**Action item:**
Exactly retype the lines of the material from its first line to the line with "def capacityMeets (old", including both.

----------------------------------------

/-- Do the monitors' capacities, measured at the settled voltage (R493), meet what a candidate asks more of?
(DEDUCED, log entry 49.) -/
def capacityMeets (old new : Dev) : Bool :=
  (!raisesRate old new || old.pwr.settled && decide (new.demand * new.margin ≤ ((old.minCap : Nat) : Rat))) &&
    (!decide (old.encLoad < new.encLoad) || old.pwr.settled && decide (new.encLoad * new.margin ≤ ((old.f ENC_CAP_MPXS : Nat) : Rat)))

/-- A commit that has passed its check is accepted: at once pending where capacity must rise first. -/
def Dev.accepting (d : Dev) (c : Commit) (new : Dev) : Commit :=
  { c with accept := d.cyc, hold := if capacityMeets d new then .none else .demand }

/-- (DEDUCED, log entry 49.) -/
def heldState (c : Commit) : Nat := if c.hold = .none then comACCEPTED else comPENDING

def acceptPage (p : Page) (d : Dev) : Dev :=
  if d.enabled p = false then applyCommit p d
  else
    let c := d.pageCom p
    let c := d.accepting c (d.candidate c.latched [p])
    let d := ((d.setCom p c).setHf p HD_COMMIT_STAT_STATE (heldState c)).setHf p HD_PAGE_STAT_COMMIT_PEND 1
    d.onCom fun s => { s with accepted := s.accepted ++ [p] }

def acceptGlobal (ps : List Page) (new : Dev) (d : Dev) : Dev :=
  if ps.all fun p => d.enabled p = false then applyGlobal d
  else
    let c := d.accepting d.com.glob new
    let d := allPages.foldl (fun d p =>
      (d.setHf p HD_COMMIT_STAT_STATE (heldState c)).setHf p HD_PAGE_STAT_COMMIT_PEND 1) d
    d.onCom fun s => { s with glob := c, gstate := if c.hold = .none then .accepted else .pending }

/-! ## The check ends (R67, R68, R70) -/

/-- Does a new table of the frame store wait for frames and a burst to drain (R373)? -/
def Dev.fstWaits (d new : Dev) : Bool :=
  fstMoves d new &&
    (d.liveGens.contains (d.f SYS_GEN) || (burstMoves d new && d.burstState = buRECORDING && d.burst.dest = 1))

/-- The device whose other sets a page's commit is checked against: an FST commit accepted before counts as
active, unless it will wait (R372). (DEDUCED, log entry 49.) -/
def Dev.checkedWith (d : Dev) (p : Page) : Dev :=
  let c := d.pageCom .fst
  if p ≠ .fst ∧ d.com.accepted.contains .fst ∧ c.hold ≠ .drain ∧ d.fstWaits (d.candidate c.latched [.fst]) = false then d.candidate c.latched [.fst] else d

def pageChecked (p : Page) (d : Dev) : Dev :=
  if d.comState p ≠ comCHECKING ∨ d.com.gstate = .checking then d
  else
    let again := d.com.rekey.contains p
    let d := match pageCheck ((d.checkedWith p).candidate (d.pageCom p).latched [p]) p with
      | some f => failCheck p f d
      | none => if again then d.bump SYS_SUPERSEDED else acceptPage p d
    let d := if again then latchPage p (d.onCom fun s => { s with rekey := s.rekey.filter fun q => q != p }) else d
    releaseGlobal d

/-- Failures of the pages whose latched set differs, checked as one set. (DEDUCED, log entry 49.) -/
def globalFails (d : Dev) : List (Page × Fail) :=
  let l := d.com.glob.latched
  let ps := allPages.filter (d.differs l)
  let c := d.candidate l ps
  ps.filterMap fun p => (pageCheck c p).map fun f => (p, f)

/-- Every page reports the failure of the global commit: those named their own, the rest one reason. -/
def failGlobal (own : List (Page × Fail)) (d : Dev) : Dev :=
  let ctx := firstCtx (own.map (·.2))
  let d := allPages.foldl (fun d p =>
    match own.find? fun e => e.1 = p with
    | some e => failCheck p { e.2 with ctx } d
    | none => failPage p reGROUP 0 d) d
  d.onCom fun s => { s with gstate := .idle, glob := {} }

def globalChecked (d : Dev) : Dev :=
  if d.com.gstate ≠ .checking then d
  else
    let fails := globalFails d
    let ps := allPages.filter (d.differs d.com.glob.latched)
    let again := d.com.gRekey
    let d := if fails.isEmpty then
        (if again then dropGlobal d else acceptGlobal ps (d.candidate d.com.glob.latched ps) d)
      else failGlobal fails d
    let d := if again then keyGlobal (d.onCom fun s => { s with gRekey := false }) else d
    let held := d.com.behindGlobal
    held.foldl (fun d p => keyPage p d) (d.onCom fun s => { s with behindGlobal := [] })

/-- COMMIT_CHECK_DONE: of a page's commit, or of the global one. -/
def execCommitCheckDone (pg : Option Page) (s : State) : Out :=
  onDev (match pg with | some p => pageChecked p | none => globalChecked) s

/-! ## Holds that end otherwise -/

/-- (DEDUCED, log entry 49.) -/
def holdReason (h : Hold) : Nat := if h = .drain then reDRAIN else reGOV
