-- ==== Sys2Proof/Machine/Rails.lean ====
section
/-! DEFINITION. Rail sequencing, resets that pass RETAIN or OFF, cutoff and power failure
(R484 to R488, R500 to R506, R548, R549, R556). -/
namespace Sys2Proof.Machine

def Dev.setAon (d : Dev) (a : AonSt) : Dev := { d with aon := a }

/-- Bits of a rail mask. -/
def railBit (m i : Nat) : Bool := m.testBit i
def setRail (m i : Nat) : Nat := m ||| 2 ^ i
def clearRail (m i : Nat) : Nat := if m.testBit i then m - 2 ^ i else m

/-- The lowest rail whose enable is low. -/
def nextUp (en : Nat) : Option Nat := (List.range 6).find? fun i => !railBit en i

/-- The highest rail that a lowering still has to drop. -/
def nextDown (en : Nat) (toOff : Bool) : Option Nat :=
  (List.range 6).reverse.find? fun i => railBit en i && (toOff || decide (3 ≤ i))

/-- Begin raising rails toward ON, as the reset kind named. (DEDUCED, log entry 24.) -/
def AonSt.rise (a : AonSt) (kind : Nat) : AonSt :=
  { a with seq := .raising, level := 3, waitFor := .none, cause := kind }

/-- Begin lowering rails, and what to wait for afterwards. (DEDUCED, log entry 22.) -/
def AonSt.lower (a : AonSt) (toOff : Bool) (w : RiseOn) : AonSt :=
  { a with seq := .lowering toOff, level := 3, waitFor := w, coolFor := 0 }

/-- May a rise begin: VAON present, RESET_N high, no flush of a power failure? (DEDUCED, log entry 23.) -/
def AonSt.mayRise (a : AonSt) : Bool := a.vaon && a.resetN && !a.flushing && !a.shutPending

/-! ## Power-on (R548, R521) -/

/-- VAON_POWER_ON: a power-on reset, with RESET_N at the level given. MRAM and the one-time storage
stay; the buffer was lost; numbering resumes from the log (R521). (DEDUCED, log entry 20.) -/
def powerOn (resetN : Bool) (dr : Dev × Recorder) : Dev × Recorder :=
  let (d, r) := dr
  if d.aon.vaon then dr
  else
    let e : Dev := {}
    let a : AonSt := { resetN, seq := .steady, level := 0, en := 0, pg := 0, waitFor := .resetN,
                       cause := 1, vaonLost := true, logTop := r.highestLogSeq }
    ({ e with cyc := d.cyc, freeCtr := d.freeCtr, nvm := d.nvm, aon := a },
      { nextSeq := match r.highestLogSeq with | some q => q + 65536 | none => 0, log := r.log })

def execVaonPowerOn (resetN : Bool) (s : State) : Out := onRec (powerOn resetN) s

/-- VAON_LOSS (R556): the enables are no longer driven; what VAON held is lost. -/
def vaonLoss (dr : Dev × Recorder) : Dev × Recorder :=
  let (d, r) := dr
  if d.aon.vaon = false then dr
  else
    let e : Dev := {}
    let a : AonSt := { vaon := false, resetN := false, seq := .steady, level := 0, en := 0, pg := 0 }
    ({ e with cyc := d.cyc, freeCtr := d.freeCtr, nvm := d.nvm, aon := a },
      { nextSeq := r.nextSeq, log := r.log })

def execVaonLoss (s : State) : Out := onRec vaonLoss s

/-! ## RESET_N (R549, R486) -/

/-- RESET_N accepted low. At ON, or while rails are being raised, the level goes to RETAIN. -/
def resetAssert (dr : Dev × Recorder) : Dev × Recorder :=
  let (d, r) := dr
  let a := { d.aon with resetN := false }
  if a.vaon = false then dr
  else if a.shutPending ∨ a.flushing then (d.setAon a, r)
  else if a.level = 2 ∨ a.seq = .raising then
    resetBoth (d.setAon (({ a with cause := 2 } : AonSt).lower false .resetN), r)
  else
    let w := match a.waitFor with
      | .resetFallRise => RiseOn.resetN
      | .stuck => RiseOn.resetN
      | .released => RiseOn.resetN
      | x => x
    (d.setAon { a with waitFor := w }, r)

/-- RESET_N_ASSERT (R549). -/
def execResetNAssert (s : State) : Out := onRec resetAssert s

/-- RESET_N rises: straps are sampled (R538), and a rise to ON that waits for it is due. One before the
arrival at RETAIN after a shutdown does not count (R503). -/
def resetRelease (boot i2c : Nat) (d : Dev) : Dev :=
  let a := { d.aon with resetN := true, strapBoot := boot, strapI2c := i2c }
  if d.aon.vaon = false then d
  else if a.waitFor = .resetN then
    match a.seq with
    | .steady => if a.mayRise then d.setAon (a.rise a.cause) else d.setAon a
    | .lowering false => d.setAon { a with waitFor := if a.cause = 5 then .resetFallRise else .released }
    | _ => d.setAon { a with waitFor := .released }
  else d.setAon a

/-- RESET_N_RELEASE (R486). -/
def execResetNRelease (boot i2c : Fin 4) (s : State) : Out := onDev (resetRelease boot i2c) s

/-! ## Raising (R486) -/

/-- The transactions before RAIL_EN[3] (R490): VOUT_MODE is read; OPERATION, VOUT_TRANSITION_RATE, VOUT_MAX
and VOUT_COMMAND are written. (DEDUCED, log entry 96.) -/
def startupTx (d : Dev) : List PmbTx :=
  [{ code := 0x20 }, { code := 0x01, value := 0x80 }, { code := 0x27, value := 1000 },
   { code := 0x24, value := d.f PWR_GOV_V_V_MAX }, { code := 0x21, value := 750 }]

/-- While rails are raised, the PMBus master starts once VIO is good. (DEDUCED, log entry 96.) -/
def pmbStart (d : Dev) : Dev :=
  if d.aon.seq = .raising ∧ railBit d.aon.pg 0 ∧ d.pwr.pmbBegun = false then
    { d with pwr := { d.pwr with pmbQ := startupTx d, pmbBegun := true } }
  else d

/-- RAIL_EN_STEP: the next enable rises, once the rail before it is good; VCORE's, once the writes of R490
have ended. -/
def enStep (d : Dev) : Dev :=
  let a := d.aon
  if a.seq = .raising then
    match nextUp a.en with
    | none => d
    | some i =>
      if (i = 0 ∨ railBit a.pg (i - 1)) ∧ (i ≠ 3 ∨ (d.pwr.pmbBegun ∧ d.pwr.pmbQ = [])) then d.setAon { a with en := setRail a.en i }
      else d
  else d

def execRailEnStep (s : State) : Out := onDev (fun d => pmbStart (enStep d)) s

/-- Level ON is reached: faults no longer count as consecutive (R487; DEDUCED, log entry 21). -/
def reachOn (d : Dev) : Dev :=
  let d := { d with boot := { d.boot with onAt := d.cyc } }
  d.setAon { d.aon with seq := .steady, level := 2, waitFor := .none, faults := 0 }

/-- RAIL_PG_RISE: power-good of a rail whose enable is high. VIO's starts the PMBus master. -/
def pgRise (i : Nat) (d : Dev) : Dev :=
  let a := d.aon
  if a.vaon ∧ railBit a.en i then
    let a := { a with pg := setRail a.pg i }
    let d := pmbStart (d.setAon a)
    if a.seq = .raising ∧ a.en = 0x3F ∧ a.pg = 0x3F then reachOn d else d
  else d

def execRailPgRise (i : Fin 6) (s : State) : Out := onDev (pgRise i) s

/-! ## Lowering (R486) -/

/-- A lowering has ended: the level is reached, and a rise that waits for nothing else begins. -/
def lowered (toOff : Bool) (d : Dev) : Dev :=
  let a := { d.aon with seq := .steady, level := if toOff then 0 else 1 }
  if a.waitFor = .released ∧ a.mayRise then d.setAon (a.rise a.cause)
  else d.setAon (if a.waitFor = .released then { a with waitFor := .resetN } else a)

/-- RAIL_EN_LOWER_STEP: the next enable of a lowering falls. -/
def lowerStep (d : Dev) : Dev :=
  match d.aon.seq with
  | .lowering toOff =>
    let a := d.aon
    match nextDown a.en toOff with
    | none => lowered toOff d
    | some i =>
      let a := { a with en := clearRail a.en i, pg := clearRail a.pg i }
      let d := d.setAon a
      if (nextDown a.en toOff).isNone then lowered toOff d else d
  | _ => d

def execRailEnLowerStep (s : State) : Out := onDev lowerStep s

/-! ## Rail faults (R487) -/

/-- What the device waits for after shutdown or cutoff (R503). -/
def Dev.afterShutdown (d : Dev) : RiseOn :=
  if d.on PWR_SEQ_CFG_AUTO_RESTART then .auto
  else if d.aon.resetN then .resetFallRise
  else .resetN

/-- The wait under which a rail fault falls: that of a lowering, or of a shutdown that is pending. -/
def Dev.faultWait (d : Dev) : RiseOn :=
  if d.aon.shutPending then d.afterShutdown
  else match d.aon.seq with
    | .lowering _ => d.aon.waitFor
    | _ => .none

/-- What the next rise waits for where a rail fault meets a lowering: the wait of a shutdown, of RESET_N or of a power
failure stands. (DEDUCED, log entry 21.) -/
def waitAfter (was now : RiseOn) : RiseOn :=
  if was = .pfail ∨ now ≠ .stuck ∧ (was = .auto ∨ was = .resetN ∨ was = .resetFallRise) then was else now

/-- A rail fault: every rail goes to OFF; PWR.FAULT, the interrupt and the event record it. The
pages are reset with VCORE's removal, and the interrupt and the count stand after it. A shutdown that is pending ends
with it. (DEDUCED, log entries 21 and 24.) -/
def railFault (rail cause : Nat) (dr : Dev × Recorder) : Dev × Recorder :=
  let (d, r) := dr
  let n := d.aon.faults + 1
  let now := if 3 ≤ n then RiseOn.stuck else .railRetry
  let w := waitAfter d.faultWait now
  let kind := if w = now then 7 else if d.aon.shutPending then 5 else d.aon.cause
  let a := { d.aon with faults := n, cause := kind, shutPending := false }
  let a := a.lower true w
  let (d, r) := resetBoth (d.setAon a, r)
  let d := ((d.setF PWR_FAULT_VALID 1).setF PWR_FAULT_RAIL rail).setF PWR_FAULT_CAUSE cause
  (((d.raise PWR_IRQ_RAW_RAIL_FAULT).bump PWR_RAIL_FAULTS).emit 0x032 .pwr, r)

/-- RAIL_PG_TIMEOUT: an enabled rail has not become good, while raising or where the rise was broken off. In the
lowering of a rail fault the time of its rail is past. (DEDUCED, log entry 21.) -/
def pgTimeout (dr : Dev × Recorder) : Dev × Recorder :=
  let a := dr.1.aon
  if a.vaon ∧ ¬ (a.seq = .lowering true ∧ (a.waitFor = .railRetry ∨ a.waitFor = .stuck)) then
    match (List.range 6).find? fun i => railBit a.en i && !railBit a.pg i with
    | some i => railFault i 1 dr
    | none => dr
  else dr

def execRailPgTimeout (s : State) : Out := onRec pgTimeout s

/-- RAIL_PG_LOST: a power-good falls while its enable is high. (DEDUCED, log entry 21.) -/
def pgLost (i : Nat) (dr : Dev × Recorder) : Dev × Recorder :=
  let (d, r) := dr
  let a := d.aon
  if a.vaon ∧ railBit a.en i ∧ railBit a.pg i then
    railFault i 2 (d.setAon { a with pg := clearRail a.pg i }, r)
  else dr

def execRailPgLost (i : Fin 6) (s : State) : Out := onRec (pgLost i) s

/-- A rise that the sequencer itself begins, at a steady level. (DEDUCED, log entries 23 and 24.) -/
def selfRise (w : RiseOn) (kind : Nat) (d : Dev) : Dev :=
  let a := d.aon
  if a.waitFor = w ∧ a.seq = .steady ∧ a.vaon then
    if a.mayRise then d.setAon (a.rise kind)
    else if a.resetN = false then d.setAon { a with waitFor := .resetN } else d
  else d

/-- RAIL_FAULT_RETRY: 100 ms after the lowering. -/
def execRailFaultRetry (s : State) : Out := onDev (selfRise .railRetry 7) s

/-! ## Software resets (R548, R549) -/

/-- Is a write to RST_CTRL ignored: shutdown pending, power failure or another reset (R549)? -/
def Dev.resetBusy (d : Dev) : Bool := d.aon.level != 2 || d.aon.shutPending || d.aon.flushing

/-- (DEDUCED, log entry 22.) -/
def fullReset (dr : Dev × Recorder) : Dev × Recorder :=
  if dr.1.resetBusy then dr
  else resetBoth (dr.1.setAon (({ dr.1.aon with cause := 3 } : AonSt).lower false .fullReset), dr.2)

/-- A warm reset closes an open transfer with its slot invalid; EVR and its recorder stay. -/
def warmReset (d : Dev) : Dev :=
  if d.resetBusy then d else warmDev (d.setAon { d.aon with cause := 4 })

/-- Pass a write of a port, for a command that acts on the recorder as well. -/
def gateWriteRec (p : Port) (f : Dev × Recorder → Dev × Recorder) (dr : Dev × Recorder) :
    Dev × Recorder :=
  if !dr.1.serves then dr
  else if dr.1.portOpen p then f dr
  else (dr.1.bump SYS_PORT_DENY, dr.2)

/-- WARM_RESET (R550). -/
def execWarmReset (p : Port) (s : State) : Out := onDev (gateWrite p warmReset) s

/-- FULL_RESET (R548). -/
def execFullReset (p : Port) (s : State) : Out := onRec (gateWriteRec p fullReset) s

/-- SOFTWARE_RESET_RISE (R548). -/
def execSoftwareResetRise (s : State) : Out := onDev (selfRise .fullReset 3) s

/-! ## Shutdown pending and cutoff (R501 to R504) -/

/-- Record a cause in the THM latch (R501, R502). -/
def Dev.setLatch (d : Dev) (cause temp : Nat) : Dev :=
  ((d.setF THM_LATCH_CAUSE cause).setF THM_LATCH_TEMP temp).setF THM_LATCH_RECORD_DONE 0

/-- What a SHUTDOWN record carries: the latch (R503). (DESIGN CHOICE, log entry 25.) -/
def Dev.latchBytes (d : Dev) : List Byte := u8 (d.f THM_LATCH_CAUSE) ++ s16 (16 * (d.f THM_LATCH_TEMP : Int))

/-- The SHUTDOWN record as a page of its own (R520); where the log has no page for it, it waits in the buffer as an
image of its own (R522). (DEDUCED, log entries 28 and 101.) -/
def shutdownRecord (dr : Dev × Recorder) : Dev × Recorder :=
  let (d, r) := dr
  let x : Rec := { code := 0x031, sev := 6, src := Page.code .thm, payload := d.latchBytes,
                   seq := r.nextSeq, stamp := d.stamp }
  let r := { r with nextSeq := r.nextSeq + 1 }
  let d := d.bump EVR_ACCEPTED
  match programImage { sev := 6, recs := [x], sealed := true } (d, r) with
  | some (d, r) => ((d.setF THM_LATCH_RECORD_DONE 1).setAon { d.aon with shutDue := false }, r)
  | none =>
    let (d, r) := placeRec x (d, sealImage 6 r)
    (d.setAon { d.aon with shutDue := false }, sealImage 6 r)

/-- SHUTDOWN_RECORD_DONE (R501): the record is programmed and the rails go to RETAIN.
(DEDUCED, log entries 24 and 101.) -/
def shutdownDone (dr : Dev × Recorder) : Dev × Recorder :=
  let (d, _) := dr
  if d.aon.shutPending then
    let (d, r) := if d.aon.shutDue then shutdownRecord dr else dr
    let w := d.afterShutdown
    let a := ({ d.aon with shutPending := false, cause := 5 } : AonSt).lower false w
    resetBoth (d.setAon a, r)
  else dr

def execShutdownRecordDone (s : State) : Out := onRec shutdownDone s

/-- CUTOFF_TRIP (R502): the upper rails fall at once; the latch records the cause. The SHUTDOWN record that a
power failure then writes first is due (R504). On the way to OFF the lowering goes on; with the upper rails low
already, a latch that holds no cause records this one. (DEDUCED, log entries 24 and 101.) -/
def cutoff (pix : Bool) (temp : Nat) (dr : Dev × Recorder) : Dev × Recorder :=
  let (d, r) := dr
  let a := d.aon
  let latch (d : Dev) : Dev := d.setLatch (if pix then 3 else 4) temp
  if a.vaon = false then dr
  else if a.en < 8 ∧ a.level ≠ 2 ∧ a.seq ≠ .raising then
    (if d.f THM_LATCH_CAUSE = 0 then (latch d).setAon { a with shutDue := true } else d, r)
  else if a.seq = .lowering true then
    ((latch d).setAon { a with shutDue := true, en := a.en % 8, pg := a.pg % 8 }, r)
  else
    let d := latch d
    let w := d.afterShutdown
    let a := { a with shutPending := false, shutDue := true, en := a.en % 8, pg := a.pg % 8, level := 1,
                      seq := .steady, waitFor := w, cause := 5, coolFor := 0 }
    resetBoth (d.setAon a, r)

----------------------------------------

**Answer box:**
/-- Do the monitors' capacities, measured at the settled voltage (R493), meet what a candidate asks more of?
(DEDUCED, log entry 49.) -/
def capacityMeets (old new : Dev) : Bool :=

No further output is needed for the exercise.